##### GIVEN DATA
-- ==== Sys2Proof/Machine/Fold.lean ====
section
/-! DEFINITION. The modular-add fold-back and the compression function (44_fold R172 to R175). -/

namespace Sys2Proof.Machine

/-- `Fold(H, R)`: word `i` is `(H[i] + R[i]) mod 2^32`; the eight carries are independent and discarded (R172, R173). -/
def fold (H : Vector Word 8) (r : Working) : Vector Word 8 :=
  #v[H[0] + r.a, H[1] + r.b, H[2] + r.c, H[3] + r.d, H[4] + r.e, H[5] + r.f, H[6] + r.g, H[7] + r.h]

/-- `Compress(H, blk) = Fold(H, Rounds(H, Schedule(blk)))` (R174). -/
def compress (H : Vector Word 8) (blk : Block) : Vector Word 8 := fold H (rounds H (schedule blk))

/-- The chain over the blocks of a message, in order (R107, R175). -/
def compressAll (H : Vector Word 8) : List Block → Vector Word 8
  | [] => H
  | blk :: rest => compressAll (compress H blk) rest

end Sys2Proof.Machine
end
##########
## WORK TO COMPLETE
Could you print exactly the lines from the one containing "(R172, R173). -/" through the last line of the records above?

## TASK RESPONSE
/-- `Fold(H, R)`: word `i` is `(H[i] + R[i]) mod 2^32`; the eight carries are independent and discarded (R172, R173). -/
def fold (H : Vector Word 8) (r : Working) : Vector Word 8 :=
  #v[H[0] + r.a, H[1] + r.b, H[2] + r.c, H[3] + r.d, H[4] + r.e, H[5] + r.f, H[6] + r.g, H[7] + r.h]

/-- `Compress(H, blk) = Fold(H, Rounds(H, Schedule(blk)))` (R174). -/
def compress (H : Vector Word 8) (blk : Block) : Vector Word 8 := fold H (rounds H (schedule blk))

/-- The chain over the blocks of a message, in order (R107, R175). -/
def compressAll (H : Vector Word 8) : List Block → Vector Word 8
  | [] => H
  | blk :: rest => compressAll (compress H blk) rest

end Sys2Proof.Machine
end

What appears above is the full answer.